Brief: In the entries below, find the line with "st.2.2 + if v.2 then 1 else 0)" and the line with "(R162, R163). -/"; give again those lines and every line between them, exactly.

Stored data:
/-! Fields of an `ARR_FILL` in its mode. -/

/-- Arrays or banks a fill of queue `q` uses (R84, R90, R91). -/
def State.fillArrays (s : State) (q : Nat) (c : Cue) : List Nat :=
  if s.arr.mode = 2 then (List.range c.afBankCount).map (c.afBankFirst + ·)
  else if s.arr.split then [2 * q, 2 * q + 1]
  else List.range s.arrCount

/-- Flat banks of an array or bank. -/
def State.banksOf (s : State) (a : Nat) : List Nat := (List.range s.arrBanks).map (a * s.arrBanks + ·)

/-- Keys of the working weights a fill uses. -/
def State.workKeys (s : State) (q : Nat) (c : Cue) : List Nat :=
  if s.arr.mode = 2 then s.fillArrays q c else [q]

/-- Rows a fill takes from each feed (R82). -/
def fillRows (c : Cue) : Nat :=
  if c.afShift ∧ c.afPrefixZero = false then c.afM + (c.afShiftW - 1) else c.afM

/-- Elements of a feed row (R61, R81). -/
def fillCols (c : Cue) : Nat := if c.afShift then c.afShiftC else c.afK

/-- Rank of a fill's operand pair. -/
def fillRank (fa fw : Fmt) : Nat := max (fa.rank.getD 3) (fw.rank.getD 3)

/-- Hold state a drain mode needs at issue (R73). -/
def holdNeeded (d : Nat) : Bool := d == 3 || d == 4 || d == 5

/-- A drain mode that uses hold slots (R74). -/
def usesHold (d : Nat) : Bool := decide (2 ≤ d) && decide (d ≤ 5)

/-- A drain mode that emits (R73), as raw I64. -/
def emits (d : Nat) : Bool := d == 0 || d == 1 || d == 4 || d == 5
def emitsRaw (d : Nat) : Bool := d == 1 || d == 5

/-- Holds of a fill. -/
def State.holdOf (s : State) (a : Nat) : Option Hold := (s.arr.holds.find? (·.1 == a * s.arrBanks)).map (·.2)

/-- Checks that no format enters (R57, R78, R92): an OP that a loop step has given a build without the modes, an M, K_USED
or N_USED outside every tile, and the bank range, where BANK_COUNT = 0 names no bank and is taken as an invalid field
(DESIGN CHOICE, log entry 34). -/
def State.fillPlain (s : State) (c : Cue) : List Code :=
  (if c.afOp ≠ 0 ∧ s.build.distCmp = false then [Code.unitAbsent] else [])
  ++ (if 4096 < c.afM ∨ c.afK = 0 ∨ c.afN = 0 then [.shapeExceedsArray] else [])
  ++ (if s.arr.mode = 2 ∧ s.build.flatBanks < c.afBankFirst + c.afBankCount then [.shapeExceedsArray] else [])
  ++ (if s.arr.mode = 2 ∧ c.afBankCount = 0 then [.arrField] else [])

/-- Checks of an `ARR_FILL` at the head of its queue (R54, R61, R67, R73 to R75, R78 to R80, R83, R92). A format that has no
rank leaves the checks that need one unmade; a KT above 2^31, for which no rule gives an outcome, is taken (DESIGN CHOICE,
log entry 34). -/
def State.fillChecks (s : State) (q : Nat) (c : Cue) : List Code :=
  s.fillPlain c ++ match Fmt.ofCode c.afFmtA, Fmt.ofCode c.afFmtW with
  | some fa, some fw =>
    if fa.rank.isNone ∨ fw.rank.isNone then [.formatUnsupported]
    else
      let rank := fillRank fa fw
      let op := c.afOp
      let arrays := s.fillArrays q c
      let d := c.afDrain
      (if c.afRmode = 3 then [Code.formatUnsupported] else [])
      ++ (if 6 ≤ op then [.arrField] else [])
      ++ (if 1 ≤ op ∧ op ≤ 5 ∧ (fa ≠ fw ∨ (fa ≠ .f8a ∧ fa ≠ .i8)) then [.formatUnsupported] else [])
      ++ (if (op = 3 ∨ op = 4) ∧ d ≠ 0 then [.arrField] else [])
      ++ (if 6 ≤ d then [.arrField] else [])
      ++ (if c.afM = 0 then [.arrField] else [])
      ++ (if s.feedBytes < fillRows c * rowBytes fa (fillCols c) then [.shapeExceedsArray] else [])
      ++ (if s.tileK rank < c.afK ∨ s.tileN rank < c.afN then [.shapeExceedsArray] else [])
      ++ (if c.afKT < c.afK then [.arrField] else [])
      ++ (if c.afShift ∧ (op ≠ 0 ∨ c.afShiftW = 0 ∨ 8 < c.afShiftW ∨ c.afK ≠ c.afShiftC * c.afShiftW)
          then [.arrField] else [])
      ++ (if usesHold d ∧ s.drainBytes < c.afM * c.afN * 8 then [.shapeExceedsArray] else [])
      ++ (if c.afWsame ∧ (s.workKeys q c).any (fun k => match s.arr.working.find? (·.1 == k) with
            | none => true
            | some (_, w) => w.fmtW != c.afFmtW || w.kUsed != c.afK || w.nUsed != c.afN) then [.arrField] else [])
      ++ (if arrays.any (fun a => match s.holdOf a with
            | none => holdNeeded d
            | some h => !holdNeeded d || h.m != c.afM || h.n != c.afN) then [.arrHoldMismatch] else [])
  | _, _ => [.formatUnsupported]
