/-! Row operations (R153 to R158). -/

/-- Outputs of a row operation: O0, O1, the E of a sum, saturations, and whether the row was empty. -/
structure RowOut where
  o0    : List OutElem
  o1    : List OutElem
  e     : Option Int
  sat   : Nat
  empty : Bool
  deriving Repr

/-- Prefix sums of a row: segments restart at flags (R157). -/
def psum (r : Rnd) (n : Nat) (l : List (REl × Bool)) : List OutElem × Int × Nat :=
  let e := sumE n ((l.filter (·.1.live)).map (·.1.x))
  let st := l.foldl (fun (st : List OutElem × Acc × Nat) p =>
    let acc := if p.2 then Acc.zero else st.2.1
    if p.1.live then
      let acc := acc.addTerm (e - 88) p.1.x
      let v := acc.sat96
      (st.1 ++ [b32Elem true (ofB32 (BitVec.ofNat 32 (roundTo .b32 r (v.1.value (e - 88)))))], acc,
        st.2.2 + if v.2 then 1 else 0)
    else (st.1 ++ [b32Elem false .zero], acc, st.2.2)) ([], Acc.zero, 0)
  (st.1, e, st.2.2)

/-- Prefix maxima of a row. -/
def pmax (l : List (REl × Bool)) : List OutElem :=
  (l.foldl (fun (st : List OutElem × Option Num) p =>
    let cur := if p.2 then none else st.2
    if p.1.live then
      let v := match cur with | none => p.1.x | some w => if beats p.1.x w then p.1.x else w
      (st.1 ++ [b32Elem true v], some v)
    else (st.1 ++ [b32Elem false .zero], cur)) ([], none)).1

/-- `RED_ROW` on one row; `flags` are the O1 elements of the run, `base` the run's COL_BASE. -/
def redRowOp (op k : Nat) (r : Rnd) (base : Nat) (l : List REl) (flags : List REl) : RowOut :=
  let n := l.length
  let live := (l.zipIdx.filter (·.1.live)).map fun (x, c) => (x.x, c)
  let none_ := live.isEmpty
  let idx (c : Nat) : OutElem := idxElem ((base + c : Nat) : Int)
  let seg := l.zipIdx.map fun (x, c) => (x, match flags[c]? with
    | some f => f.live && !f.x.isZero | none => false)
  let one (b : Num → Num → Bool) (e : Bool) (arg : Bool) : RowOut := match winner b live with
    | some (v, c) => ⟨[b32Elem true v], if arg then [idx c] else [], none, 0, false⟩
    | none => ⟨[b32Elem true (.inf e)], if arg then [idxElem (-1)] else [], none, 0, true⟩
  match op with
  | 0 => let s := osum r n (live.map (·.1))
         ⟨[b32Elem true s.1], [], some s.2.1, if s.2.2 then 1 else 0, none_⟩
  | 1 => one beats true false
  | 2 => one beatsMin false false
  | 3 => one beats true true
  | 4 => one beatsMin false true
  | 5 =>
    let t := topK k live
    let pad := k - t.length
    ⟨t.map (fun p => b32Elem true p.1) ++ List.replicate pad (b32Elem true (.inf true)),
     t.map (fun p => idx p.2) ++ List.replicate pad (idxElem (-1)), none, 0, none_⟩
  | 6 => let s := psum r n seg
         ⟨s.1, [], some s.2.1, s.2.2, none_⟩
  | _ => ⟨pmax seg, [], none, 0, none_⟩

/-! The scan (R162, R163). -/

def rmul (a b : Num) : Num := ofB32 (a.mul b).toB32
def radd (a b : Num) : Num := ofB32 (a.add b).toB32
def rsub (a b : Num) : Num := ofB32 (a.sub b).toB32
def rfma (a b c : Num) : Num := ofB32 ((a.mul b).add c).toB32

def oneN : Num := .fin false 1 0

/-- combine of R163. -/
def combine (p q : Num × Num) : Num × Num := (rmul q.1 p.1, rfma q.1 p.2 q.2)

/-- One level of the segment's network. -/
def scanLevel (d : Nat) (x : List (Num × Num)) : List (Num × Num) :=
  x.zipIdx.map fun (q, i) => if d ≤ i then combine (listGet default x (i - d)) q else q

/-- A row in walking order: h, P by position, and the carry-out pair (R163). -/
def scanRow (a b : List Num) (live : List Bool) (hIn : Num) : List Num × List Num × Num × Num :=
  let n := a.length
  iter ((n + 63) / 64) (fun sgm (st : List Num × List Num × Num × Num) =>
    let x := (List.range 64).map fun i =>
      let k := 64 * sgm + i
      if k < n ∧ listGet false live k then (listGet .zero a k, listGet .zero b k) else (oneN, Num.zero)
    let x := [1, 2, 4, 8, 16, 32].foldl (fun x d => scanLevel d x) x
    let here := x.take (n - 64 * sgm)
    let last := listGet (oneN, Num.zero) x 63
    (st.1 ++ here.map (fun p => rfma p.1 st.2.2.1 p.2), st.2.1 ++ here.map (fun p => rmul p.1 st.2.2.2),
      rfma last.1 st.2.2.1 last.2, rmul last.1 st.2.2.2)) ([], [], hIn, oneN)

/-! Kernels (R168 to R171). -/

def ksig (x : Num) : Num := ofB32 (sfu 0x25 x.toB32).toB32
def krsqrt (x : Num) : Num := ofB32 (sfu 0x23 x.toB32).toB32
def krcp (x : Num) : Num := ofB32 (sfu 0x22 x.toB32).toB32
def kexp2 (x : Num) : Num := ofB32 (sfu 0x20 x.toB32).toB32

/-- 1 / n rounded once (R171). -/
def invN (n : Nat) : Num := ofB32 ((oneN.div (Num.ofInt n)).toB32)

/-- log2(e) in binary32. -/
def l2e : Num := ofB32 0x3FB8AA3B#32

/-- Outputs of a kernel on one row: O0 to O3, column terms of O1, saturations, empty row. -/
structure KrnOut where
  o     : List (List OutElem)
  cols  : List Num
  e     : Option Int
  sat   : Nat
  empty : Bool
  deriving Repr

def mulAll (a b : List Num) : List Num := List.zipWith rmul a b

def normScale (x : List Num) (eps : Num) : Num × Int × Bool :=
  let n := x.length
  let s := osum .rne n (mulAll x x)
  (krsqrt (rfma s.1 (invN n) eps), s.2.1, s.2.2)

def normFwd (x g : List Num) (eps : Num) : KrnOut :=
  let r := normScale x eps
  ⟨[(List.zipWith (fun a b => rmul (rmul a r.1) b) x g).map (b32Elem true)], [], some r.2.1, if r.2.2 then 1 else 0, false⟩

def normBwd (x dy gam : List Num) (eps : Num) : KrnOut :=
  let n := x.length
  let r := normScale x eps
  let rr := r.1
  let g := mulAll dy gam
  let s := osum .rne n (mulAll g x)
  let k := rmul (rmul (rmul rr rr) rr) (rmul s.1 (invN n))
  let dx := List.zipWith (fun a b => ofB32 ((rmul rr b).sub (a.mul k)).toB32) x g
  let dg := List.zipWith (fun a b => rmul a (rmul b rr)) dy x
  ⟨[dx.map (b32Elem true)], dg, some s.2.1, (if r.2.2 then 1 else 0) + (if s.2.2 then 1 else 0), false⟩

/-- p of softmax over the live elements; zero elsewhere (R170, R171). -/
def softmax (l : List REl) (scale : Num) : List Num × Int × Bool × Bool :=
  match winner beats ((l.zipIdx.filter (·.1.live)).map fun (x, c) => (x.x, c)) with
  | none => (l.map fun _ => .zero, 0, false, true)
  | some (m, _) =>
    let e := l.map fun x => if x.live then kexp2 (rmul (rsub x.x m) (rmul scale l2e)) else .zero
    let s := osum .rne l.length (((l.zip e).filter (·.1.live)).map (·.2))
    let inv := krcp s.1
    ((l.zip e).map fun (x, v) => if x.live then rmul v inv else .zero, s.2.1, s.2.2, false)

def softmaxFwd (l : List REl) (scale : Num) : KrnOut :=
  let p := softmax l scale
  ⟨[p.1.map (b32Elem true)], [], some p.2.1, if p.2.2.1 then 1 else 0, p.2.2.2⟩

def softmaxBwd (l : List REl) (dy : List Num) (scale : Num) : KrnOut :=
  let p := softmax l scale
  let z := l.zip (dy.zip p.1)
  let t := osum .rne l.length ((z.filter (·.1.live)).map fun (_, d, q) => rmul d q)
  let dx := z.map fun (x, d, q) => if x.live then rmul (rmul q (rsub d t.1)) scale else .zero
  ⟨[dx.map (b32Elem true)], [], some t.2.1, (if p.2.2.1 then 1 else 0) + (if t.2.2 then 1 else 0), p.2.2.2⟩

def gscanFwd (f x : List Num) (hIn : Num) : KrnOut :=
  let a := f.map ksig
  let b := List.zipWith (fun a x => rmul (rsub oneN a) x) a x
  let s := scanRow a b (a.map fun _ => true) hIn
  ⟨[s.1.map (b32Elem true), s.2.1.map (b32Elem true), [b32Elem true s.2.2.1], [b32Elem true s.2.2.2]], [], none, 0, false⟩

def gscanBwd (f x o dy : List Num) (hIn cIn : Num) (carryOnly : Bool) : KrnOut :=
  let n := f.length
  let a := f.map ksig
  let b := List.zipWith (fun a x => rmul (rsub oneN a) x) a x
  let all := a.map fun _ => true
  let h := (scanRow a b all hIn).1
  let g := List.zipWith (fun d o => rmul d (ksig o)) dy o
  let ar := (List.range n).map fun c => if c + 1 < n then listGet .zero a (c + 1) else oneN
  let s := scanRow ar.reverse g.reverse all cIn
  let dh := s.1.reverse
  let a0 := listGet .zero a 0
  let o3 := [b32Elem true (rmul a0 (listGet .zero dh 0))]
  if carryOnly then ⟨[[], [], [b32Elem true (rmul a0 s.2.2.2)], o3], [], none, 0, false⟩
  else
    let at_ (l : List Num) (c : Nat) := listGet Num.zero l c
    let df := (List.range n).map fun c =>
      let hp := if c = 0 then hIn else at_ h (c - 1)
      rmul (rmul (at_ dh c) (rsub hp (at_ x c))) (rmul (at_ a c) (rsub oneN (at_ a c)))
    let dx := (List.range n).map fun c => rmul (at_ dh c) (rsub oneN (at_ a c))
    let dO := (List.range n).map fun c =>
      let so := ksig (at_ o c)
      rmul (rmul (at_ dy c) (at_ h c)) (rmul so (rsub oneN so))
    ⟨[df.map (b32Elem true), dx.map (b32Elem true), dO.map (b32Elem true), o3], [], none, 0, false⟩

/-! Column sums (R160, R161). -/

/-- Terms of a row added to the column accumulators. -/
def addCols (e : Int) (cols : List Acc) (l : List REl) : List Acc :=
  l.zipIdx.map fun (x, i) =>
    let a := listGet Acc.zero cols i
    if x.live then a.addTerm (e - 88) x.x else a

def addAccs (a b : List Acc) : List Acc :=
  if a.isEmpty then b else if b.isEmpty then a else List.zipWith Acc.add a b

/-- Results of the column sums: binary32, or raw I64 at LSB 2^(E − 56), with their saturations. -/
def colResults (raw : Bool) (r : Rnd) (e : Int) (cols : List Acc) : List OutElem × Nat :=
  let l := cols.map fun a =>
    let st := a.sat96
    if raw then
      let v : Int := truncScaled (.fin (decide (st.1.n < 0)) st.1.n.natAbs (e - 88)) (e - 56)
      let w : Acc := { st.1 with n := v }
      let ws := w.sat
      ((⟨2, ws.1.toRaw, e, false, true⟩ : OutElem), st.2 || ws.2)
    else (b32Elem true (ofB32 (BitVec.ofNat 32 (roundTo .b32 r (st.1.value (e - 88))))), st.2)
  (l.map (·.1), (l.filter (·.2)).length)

Your response:
        st.2.2 + if v.2 then 1 else 0)
    else (st.1 ++ [b32Elem false .zero], acc, st.2.2)) ([], Acc.zero, 0)
  (st.1, e, st.2.2)

/-- Prefix maxima of a row. -/
def pmax (l : List (REl × Bool)) : List OutElem :=
  (l.foldl (fun (st : List OutElem × Option Num) p =>
    let cur := if p.2 then none else st.2
    if p.1.live then
      let v := match cur with | none => p.1.x | some w => if beats p.1.x w then p.1.x else w
      (st.1 ++ [b32Elem true v], some v)
    else (st.1 ++ [b32Elem false .zero], cur)) ([], none)).1

/-- `RED_ROW` on one row; `flags` are the O1 elements of the run, `base` the run's COL_BASE. -/
def redRowOp (op k : Nat) (r : Rnd) (base : Nat) (l : List REl) (flags : List REl) : RowOut :=
  let n := l.length
  let live := (l.zipIdx.filter (·.1.live)).map fun (x, c) => (x.x, c)
  let none_ := live.isEmpty
  let idx (c : Nat) : OutElem := idxElem ((base + c : Nat) : Int)
  let seg := l.zipIdx.map fun (x, c) => (x, match flags[c]? with
    | some f => f.live && !f.x.isZero | none => false)
  let one (b : Num → Num → Bool) (e : Bool) (arg : Bool) : RowOut := match winner b live with
    | some (v, c) => ⟨[b32Elem true v], if arg then [idx c] else [], none, 0, false⟩
    | none => ⟨[b32Elem true (.inf e)], if arg then [idxElem (-1)] else [], none, 0, true⟩
  match op with
  | 0 => let s := osum r n (live.map (·.1))
         ⟨[b32Elem true s.1], [], some s.2.1, if s.2.2 then 1 else 0, none_⟩
  | 1 => one beats true false
  | 2 => one beatsMin false false
  | 3 => one beats true true
  | 4 => one beatsMin false true
  | 5 =>
    let t := topK k live
    let pad := k - t.length
    ⟨t.map (fun p => b32Elem true p.1) ++ List.replicate pad (b32Elem true (.inf true)),
     t.map (fun p => idx p.2) ++ List.replicate pad (idxElem (-1)), none, 0, none_⟩
  | 6 => let s := psum r n seg
         ⟨s.1, [], some s.2.1, s.2.2, none_⟩
  | _ => ⟨pmax seg, [], none, 0, none_⟩

/-! The scan (R162, R163). -/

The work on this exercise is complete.